** Opening Data supplied block **

-- ==== Sys2Proof/Syntax.lean ====
section
/-! DEFINITION. The operations of the block (`30_encoding.md` R90, `opcode_table.json`): one constructor per row of the
opcode table, the four formats of R106, and the reasons a word is not an operation. -/

namespace Sys2Proof

/-- The four formats of the opcode table (R106). -/
inductive Format where
  /-- `CMD`: `cmd[6:0]` of R91, then the operand bytes. -/
  | cmd
  /-- `DFSTEP`: the step selector `step[10:0] = DF.st, byte` of R92. -/
  | dfStep
  /-- `WIRE`: a frame on the wire (R93). -/
  | wire
  /-- `PSEUDO`: the pseudo-operations of R105. -/
  | pseudo
  deriving DecidableEq, Repr

/-- The operations (R90). The order is that of `opcode_table.json`. -/
inductive Instr where
  /-- `CK.PUSH d` (R121). -/
  | ckPush (d : Byte)
  /-- `CK.TAKE` (R122). -/
  | ckTake
  /-- `DF.RESET` (R140). -/
  | dfReset
  /-- `DF.PUSH byte` (R141). -/
  | dfPush (byte : Byte)
  /-- `ENC.FRAME cls, id, payload` (R181). -/
  | encFrame (cls id : Byte) (payload : List Byte)
  /-- `ENC.MSG t, v, cap` (R183). 32 bits hold every type index of every registry: the triples are distinct (R13 (a)).
  The index itself has `TW` bits (R42). -/
  | encMsg (t : BitVec 32) (v : List Byte) (cap : BitVec 17)
  /-- `DISP.DISPATCH (cls, mid, msg)` (R201). -/
  | dispDispatch (cls mid : Byte) (msg : List Byte)
  /-- `DF.PUSH@SYNC byte` (R142). -/
  | dfPushSync (byte : Byte)
  /-- `DF.PUSH@CLASS byte` (R143). -/
  | dfPushClass (byte : Byte)
  /-- `DF.PUSH@ID byte` (R144). -/
  | dfPushId (byte : Byte)
  /-- `DF.PUSH@LENLSB byte` (R145). -/
  | dfPushLenLsb (byte : Byte)
  /-- `DF.PUSH@LENMSB byte` (R147). -/
  | dfPushLenMsb (byte : Byte)
  /-- `DF.PUSH@MESSAGE byte` (R148). -/
  | dfPushMessage (byte : Byte)
  /-- `DF.PUSH@CKA byte` (R149). -/
  | dfPushCka (byte : Byte)
  /-- `DF.PUSH@CKB byte` (R150). -/
  | dfPushCkb (byte : Byte)
  /-- `FRAME`: one frame on the wire with whatever checksum bytes it carries (R93). -/
  | frame (cls id : Byte) (payload : List Byte) (ckA ckB : Byte)
  /-- `DF.BATCH bytes` (R152). -/
  | dfBatch (bytes : List Byte)
  /-- `.frame cls, id, payload` (R105). -/
  | dotFrame (cls id : Byte) (payload : List Byte)
  deriving DecidableEq, Repr

/-- The format of an operation's row (R106). -/
def Instr.format : Instr → Format
  | .ckPush _ => .cmd
  | .ckTake => .cmd
  | .dfReset => .cmd
  | .dfPush _ => .cmd
  | .encFrame _ _ _ => .cmd
  | .encMsg _ _ _ => .cmd
  | .dispDispatch _ _ _ => .cmd
  | .dfPushSync _ => .dfStep
  | .dfPushClass _ => .dfStep
  | .dfPushId _ => .dfStep
  | .dfPushLenLsb _ => .dfStep
  | .dfPushLenMsb _ => .dfStep
  | .dfPushMessage _ => .dfStep
  | .dfPushCka _ => .dfStep
  | .dfPushCkb _ => .dfStep
  | .frame _ _ _ _ _ => .wire
  | .dfBatch _ => .pseudo
  | .dotFrame _ _ _ => .pseudo

/-- Why bytes are no operation. -/
inductive DecodeError where
  /-- `cmd = 0`, or `enc_mode = 1` with `enc_go = 0`: no row of R91 matches, so it is no operation. A step runs such a
  vector all the same: no unit does anything. -/
  | noOperation
  /-- `cmd[1:0] = 3` or `cmd[3:2] = 3`: not admitted (R45, R91). -/
  | twoStrobes
  /-- Rows of several units match: several operations, not one. A step runs them together (R91). -/
  | severalUnits
  /-- A bit above the field's width is set (`cmd` has 7 bits, `step` 11, `enc_cap` 17). -/
  | reservedBits
  /-- The operand bytes end early. -/
  | truncated
  /-- `WIRE` bytes that do not begin `0xB5 0x62` (R94): no frame. A step pushes them into DF all the same (R103). -/
  | badSync
  /-- A `PSEUDO` word whose selector names no pseudo-operation. -/
  | badPseudo
  deriving DecidableEq, Repr

end Sys2Proof
end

** Closing Data supplied block **

§ **Exercise brief**
Select all lines with the word "dfPushMessage" from the entries above.

§ **Expected answer**
  | dfPushMessage (byte : Byte)
  | .dfPushMessage _ => .dfStep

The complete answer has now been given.